Since Archive users are primarily data analysts, an important access requirement is variable information. Some users will be specialists in a particular data collection, others will have broader interests and require subject rather than variable access. Data analysts will wish to retrieve particular variables of interest or to locate studies of interest; survey managers, teachers of survey methods, social and economic researchers and post graduate students wishing to conduct pre-analysis will search for relevant survey questions and other information in the documentation.
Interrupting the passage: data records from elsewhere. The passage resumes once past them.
/-- D0_RETURN: every setting is kept, and what waited for the host goes on. -/
def execD0Return (pmcsr : BitVec 16) (s : State) : Res :=
  .next (if configReached s && s.link.d3hot then
    let s := leaveLow (configOn s)
    hostReturned (restoreWire { s with link := { pmcsrWrite pmcsr s.link with d3hot := false } })
  else s)

/-- PME_TURN_OFF: PME_TO_Ack, then the link is in L2. -/
def execPmeTurnOff (s : State) : Res :=
  .next (if linkSpeaks s && !inReset s then
    let s := send .pmeToAck (dropWire s)
    { s with link := { s.link with state := .l2, d3coldOrderly := true, txL0s := false, rxL0s := false } }
  else s)

/-- A wake event of slot assist: a PME in D3hot, WAKE# in D3cold with PME_En set (R353). -/
def cardWake (s : State) : State :=
  if s.link.d3hot && !inReset s then pmeD3hot s
  else if inD3cold s && s.link.pmeEn then
    send (.wakeN true) { s with board := { s.board with wakeN := true }, link := { s.link with pmeStatus := true } }
  else s

/-! ## Function-level reset (R354) -/

/-- FLR: the wire is deasserted, requests stop, a DOE exchange is aborted. -/
def execFlr (s : State) : Res :=
  .next (if configReached s then
    let s := dropWire (configOn s)
    { s with link := { s.link with flr := true }, fw := { s.fw with doeObject := [] } }
  else s)

/-- FLR_COMPLETE: every setting is at its F value; READY rises, after a Recess only once the device has left it. -/
def execFlrComplete (s : State) : Res :=
  .next (if !s.link.flr then s
    else
      let inRecess := s.pwr.recess
      let s := functionReset s
      if inRecess then
        { s with
          pwr := { s.pwr with recess := true, exit_ := some (s.now, (0, 0)), waking := exitDomains s }
          link := { s.link with flrRecess := true } }
      else becomeReady s)

/-! ## Slot assist (R355) -/

/-- PRESENCE_LOST: PRSNT_N high for 1 ms. -/
def execPresenceLost (s : State) : Res :=
  .next (if !s.slot.present then s
    else
      let s := cardWake { s with slot := { s.slot with present := false } }
      if inReset s then s
      else surprise 4 (updateWire (holdIssue (hwSet 0x260000 1 { s with slot := { s.slot with presentChanged := true } }))))

/-- PRESENCE_RESTORED: PRSNT_N low for 100 ms. -/
def execPresenceRestored (s : State) : Res :=
  .next (if s.slot.present then s
    else
      let s := cardWake { s with slot := { s.slot with present := true } }
      if inReset s then s
      else hostReturned (updateWire (hwSet 0x260000 1 { s with slot := { s.slot with presentChanged := true } })))

/-- ATTN_BTN_PRESS: a press was counted; nothing else follows but wake (R331, R353, R355). -/
def execAttnBtnPress (s : State) : Res :=
  let s := leaveLow (cardWake { s with slot := { s.slot with btnDown := true } })
  .next (if inReset s then s else updateWire (hwSet 0x260000 2 { s with slot := { s.slot with btnPressed := true } }))

/-! ## PERST#, boot, and main power (R357 to R359, R389 to R391) -/

/-- Reset has ended: FC_SURPRISE_REMOVAL is the first record after it where one was owed. -/
def outOfReset (s : State) : State :=
  if inReset s then s
  else
    let s := { s with link := { s.link with d3coldOrderly := false } }
    if s.board.removalNext then faultSimple 0x503 5 { s with board := { s.board with removalNext := false } } else s

/-- PERST_ASSERT: reset as at power-on; WAKE# is released; a surprise removal unless the link is in L2. -/
def execPerstAssert (s : State) : Res :=
  .next (if s.board.perst then s
    else
      let s := if isSurprise s && s.link.state != .l2 then
          removalCause 2 { s with board := { s.board with removalNext := true } } else s
      let s := if s.board.wakeN then send (.wakeN false) { s with board := { s.board with wakeN := false } } else s
      powerOnReset { s with board := { s.board with perst := true } })

/-- PERST_DEASSERT: the power-on self-test gives `fails`; units that failed both runs are retired (R318). -/
def execPerstDeassert (fails : List PostFail) (s : State) : Res :=
  .next (if !s.board.perst then s
    else
      let s := outOfReset { s with board := { s.board with perst := false } }
      if inReset s then s else classCheck (fails.foldl (fun s f => postFail f s) s))

/-- BOOT_COMPLETE: Bailiff is verified and the self-test has ended. -/
def execBootComplete (s : State) : Res := .next (if s.link.crs && !inReset s then becomeReady s else s)

/-- MAIN_PWRGD_RISE: main power is good; a hold after a rail fault ends. -/
def execMainPwrgdRise (s : State) : Res :=
  .next (if s.board.pwrgd then s
    else outOfReset { s with board := { s.board with pwrgd := true, railHold := false } })

/-- MAIN_PWRGD_FALL: every domain but the always-on domain is reset; a surprise removal without an orderly entry to
D3cold; THERMTRIP_N is released (R398). -/
def execMainPwrgdFall (s : State) : Res :=
  .next (if !s.board.pwrgd then s
    else
      let s := if s.link.d3coldOrderly then s
        else removalCause 2 { s with board := { s.board with removalNext := true } }
      let s := if s.board.thermTrip then send (.thermTripN false) s else s
      powerOnReset { s with board := { s.board with pwrgd := false, thermTrip := false } })

/-- AON_POWER_UP: the 1.8 V always-on input powers up, with MAIN_PWRGD and PERST# low as the board holds them; what PERST#
keeps is cleared (R358, R399). -/
def execAonPowerUp (s : State) : Res :=
  let s := powerOnReset s
  .next { s with
    board := { pwrgd := false }
    link := { refclk := s.link.refclk }
    slot := { present := s.slot.present }
    tel := { temps := s.tel.temps } }

/-- Indices of the main rails (R388). -/
def mainRail (r : BitVec 4) : Bool := decide (r.toNat ≤ 8) || r == 10

/-- RAIL_FAULT: the lowest index is latched, FC_RAIL_FAULT is written, and reset is held. -/
def execRailFault (rails : List (BitVec 4)) (s : State) : Res :=
  .next (match (rails.filter mainRail).map (·.toNat) with
    | [] => s
    | r :: rs =>
      if !s.board.pwrgd then s
      else
        let s := { s with tel := { s.tel with
          rail := BitVec.ofNat 4 (rs.foldl min r), railFault := true, railCount := satAddW s.tel.railCount 1 } }
        let s := if inReset s then s else faultSimple 0x507 5 s
        powerOnReset { s with board := { s.board with railHold := true } })

/-! ## Thermal levels (R82, R397, R398) -/

/-- Sensors in the order of SOURCE, each with whether it is a stack's. -/
def sensors (t : Temps) : List (Int × Bool) :=
  [(t.compute, false), (t.base, false), (t.hbm0, true), (t.hbm1, true), (t.hbm2, true), (t.hbm3, true)]

/-- Thresholds in 0.1 °C of a level: 1 warning, 2 emergency, 3 trip. -/
def threshold (level : Nat) (stack : Bool) : Int :=
  match level, stack with
  | 1, false => 950
  | 1, true => 900
  | 2, false => 1000
  | 2, true => 950
  | _, false => 1150
  | _, true => 1050

/-- The first sensor that reaches a level. -/
def reachedBy (level : Nat) (t : Temps) : Option Nat := (sensors t).findIdx? fun e => decide (threshold level e.2 ≤ e.1)

/-- Some sensor is not yet 5 °C below a level. -/
def notLeft (level : Nat) (t : Temps) : Bool := (sensors t).any fun e => decide (threshold level e.2 - 50 < e.1)

/-- LEVEL after a sample. -/
def levelAfter (t : Temps) (before : Nat) : Nat :=
  if (reachedBy 2 t).isSome || (decide (2 ≤ before) && notLeft 2 t) then 2
  else if (reachedBy 1 t).isSome || (decide (1 ≤ before) && notLeft 1 t) then 1
  else 0

/-- One stream is due to be shed at the next boundary, in the order of R79, and counted in SHED (R82). -/
def thermalShed (s : State) : State :=
  match firstToShed ((holders s).filter fun e => !s.bell.shedDue.any fun d => d.1.toNat == e.1) with
  | none => s
  | some e => { s with
      bell := { s.bell with shedDue := s.bell.shedDue ++ [(BitVec.ofNat 12 e.1, 2)] }
      tel := { s.tel with shed := satAddW s.tel.shed 1, shedAt := some s.now } }

/-- The emergency level at a management step: shedding starts, or with no stream left the device goes out of service;
during a compute reset shedding waits for its end (R320). `entered` the record of this entry is written. -/
def emergency (entered : Bool) (s : State) : State :=
  if anyHolds s then
    if s.flt.reset.isSome || s.tel.shedAt.isSome then s else thermalShed s
  else
    let s := { s with tel := { s.tel with shedAt := none } }
    if s.flt.oos then s
    else enterOos 0x501 (if entered then s else faultSimple 0x501 5 s)

/-- THERMAL_SAMPLE: once per management step the sensors are compared with the thresholds. -/
def execThermalSample (t : Temps) (s : State) : Res :=
  .next (if inReset s then { s with tel := { s.tel with temps := t } }
    else
      let before := s.tel.level.toNat
      let level := levelAfter t before
      let warned := decide (before < 1) && decide (1 ≤ level)
      let entered := decide (before < 2) && decide (2 ≤ level)
      let source := match reachedBy level t with
        | some i => if warned || entered then BitVec.ofNat 4 i else s.tel.source
        | none => s.tel.source
      let s := { s with tel := { s.tel with
        temps := t
        level := BitVec.ofNat 2 level
        warnEvent := s.tel.warnEvent || warned
        emergEvent := s.tel.emergEvent || entered
        source := source
        shedAt := if level < 2 then none else s.tel.shedAt } }
      let s := if warned then hwSet 0x280010 2 s else s
      let s := if entered then faultSimple 0x501 5 (hwSet 0x280010 3 s) else s
      if level < 2 then s else emergency entered s)

/-- THERMAL_SHED_TIMER: 125 management steps after the last, one more stream is shed. -/
def execThermalShedTimer (s : State) : Res :=
  .next (match s.tel.shedAt with
    | some t =>
      if s.tel.level = 2 ∧ s.flt.reset = none ∧ anyHolds s ∧ t + 125 * 1000000 ≤ s.now then thermalShed s else s
    | none => s)

/-- THERMAL_TRIP: THERMTRIP_N is asserted and every domain but the always-on domain is held in reset. -/
def execThermalTrip (s : State) : Res :=
  .next (if s.board.thermTrip || !s.board.pwrgd || (reachedBy 3 s.tel.temps).isNone then s
    else powerOnReset (send (.thermTripN true) { s with board := { s.board with thermTrip := true } }))

/-! ## Configuration space (R343) -/

/-- The capabilities with their last offsets: those of configuration space and those beyond 0x100, in the order of the list. -/
def capabilities : List (Nat × Nat) := [(0x40, 0x01), (0x50, 0x10)]
def extCapabilities : List (Nat × Nat) :=
  [(0x100, 0x01), (0x148, 0x03), (0x158, 0x19), (0x184, 0x26), (0x1B4, 0x2A), (0x1E4, 0x27), (0x22C, 0x18), (0x234, 0x1E),
   (0x244, 0x25), (0x250, 0x2E)]

/-- The capability after one. -/
def nextCapability (l : List (Nat × Nat)) (o : Nat) : Nat := ((l.map (·.1)).find? fun a => decide (o < a)).getD 0

/-- A dword of a capability structure or of a base address register, beyond what this specification states of it. -/
def openDword (o : Nat) (mask : Word) : Word := Config.configOpen o &&& mask

/-- What R342, R351 and R352 state of dwords in the capability structures: offset, the bits stated, and their values. PME from
D0, D3hot and D3cold, no D1 or D2; payloads of 512 bytes, extended tags, function-level reset; 32.0 GT/s, x16, ASPM L0s and
L1 with their exit latencies; completion timeout ranges A to D without disable, no AtomicOps, LTR, 10-bit tags, no TPH, no
Function Readiness Status; ECRC generation and checking; L1.1 and L1.2 with their two times; no DOE interrupt. -/
def statedFields : List (Nat × Word × Word) :=
  [(0x40, 0xFE000000, 0xC8000000), (0x54, 0x10000027, 0x10000022), (0x5C, 0x3FFFF, 0x24D05),
   (0x74, 0x80033BDF, 0x3080F), (0x118, 0xA0, 0xA0), (0x238, 0xFBFF1F, 0x390A1F), (0x254, 1, 0)]

/-- A dword of configuration space as the header, the capability list and zero at every other offset give it. What the PCI
Express Base Specification puts into these structures and this one does not state is free. -/
def configBase (o : Nat) (s : State) : Word :=
  let l := s.link
  match o with
  | 0x00 => 0x40961F3C
  | 0x04 => BitVec.ofNat 32 (l.command.toNat + 2 ^ 19 * b2n (unmasked s != 0) + 2 ^ 20)
  | 0x08 => BitVec.ofNat 32 (0x12000000 + Config.stepping.toNat)
  | 0x10 => openDword o 0xFF000000 ||| 4
  | 0x14 => openDword o 0xFFFFFFFF
  | 0x18 => openDword o 0xE0000000 ||| 0xC
  | 0x1C => openDword o 0xFFFFFFFF
  | 0x20 => openDword o 0xFFFF0000 ||| 4
  | 0x24 => openDword o 0xFFFFFFFF
  | 0x2C => Config.subsystem
  | 0x34 => 0x40
  | 0x3C => 0x100
  | 0x44 => BitVec.ofNat 32 (3 * b2n l.d3hot + 8 + 2 ^ 8 * b2n l.pmeEn + 2 ^ 15 * b2n l.pmeStatus) ||| openDword o 0x6E00
  | 0x104 => openDword o 0xFFFF6FFF ||| BitVec.ofNat 32 (2 ^ 12 * b2n l.aerPoisoned + 2 ^ 15 * b2n l.aerAbort)
  | _ =>
    match findAt o capabilities, findAt o extCapabilities with
    | some c, _ => openDword o 0xFFFF0000 ||| BitVec.ofNat 32 (c + 2 ^ 8 * nextCapability capabilities o)
    | none, some c => openDword o 0x000F0000 ||| BitVec.ofNat 32 (c + 2 ^ 20 * nextCapability extCapabilities o)
    | none, none =>
      if (0x40 ≤ o ∧ o < 0x8C) ∨ (0x100 ≤ o ∧ o < 0x268) then openDword o 0xFFFFFFFF else 0

/-- A dword of configuration space (R343); where the stated fields lie in their structures is PRESUMED
(notes/assumptions/69.md). -/
def configDword (o : Nat) (s : State) : Word :=
  match findAt o statedFields with
  | some (mask, v) => (configBase o s &&& ~~~ mask) ||| v
  | none => configBase o s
To meet these needs the Archive has enriched its resources through the provision of the Nesstar service, the Survey Question Bank project and by producing Case Studies and Support Guides. These resources can be represented thus:
Fig 1. SKOS-HASSET Test Corpora
3. The Corpora
We used four corpora for testing Kea for the SKOS-HASSET project. They comprised:
ESDS Data Catalogue Records with existing study level keywords plus three supplementary corpora
§ Survey Question Bank PDFs with existing keywords providing access to documentation the depositor supplies with the dataset
§ Case Studies with existing subject indexes providing examples of how Archive studies have been used in teaching and research and Support Guides providing an overview of the data collections and internal procedures.
§ Nesstar Bank of Variables/Questions including only research datasets with a tailor-made index
These supplementary resources have evolved to provide public access to ‘data-related’ documentation and to view frequencies and make cross tabulations using the Nesstar service.
Procedures for cataloguing and indexing have evolved alongside the development of the Archive’s thesaurus HASSET. Initially HASSET was based on the UNESCO Thesaurus (1977). Now established as a general social science thesaurus, indexing is directed towards providing the best access to variables within the data. Limits are not imposed on the number of index terms permitted per data collection in order to maintain a high standard of information retrieval. Cataloguers select as many new terms as they find necessary which may vary between 10 and 450 terms. Data indexing tends to incorporate both broad and narrow terms to cover the variation of concept levels that variables may include.
Data are a complex object in information retrieval terms. When concepts are operationalized the indicators specified will rarely be found in the same thesaurus hierarchy nor necessarily have a lexical relationship. For example the Office for National Statistics webpage Different Aspects of Ethnicity recommends that the variables ‘Country of birth’, ‘Nationality’, ‘Language spoken at home’, ‘Skin colour’, ‘National/geographical origin’, and ‘Religion’ should together indicate the concept of ‘Ethnicity’. At the same time indicators such as ‘Religion’ may also contribute to the operationalization of other concepts. Providing this information, together with information on data collection methods, data preparation and results or findings is best practice for data depositors and is key to enabling the secondary user to make informed use of the data. It is information that is incorporated in the catalogue record abstract and subject categories (from DDI element of <topCclas>) which were used for Kea.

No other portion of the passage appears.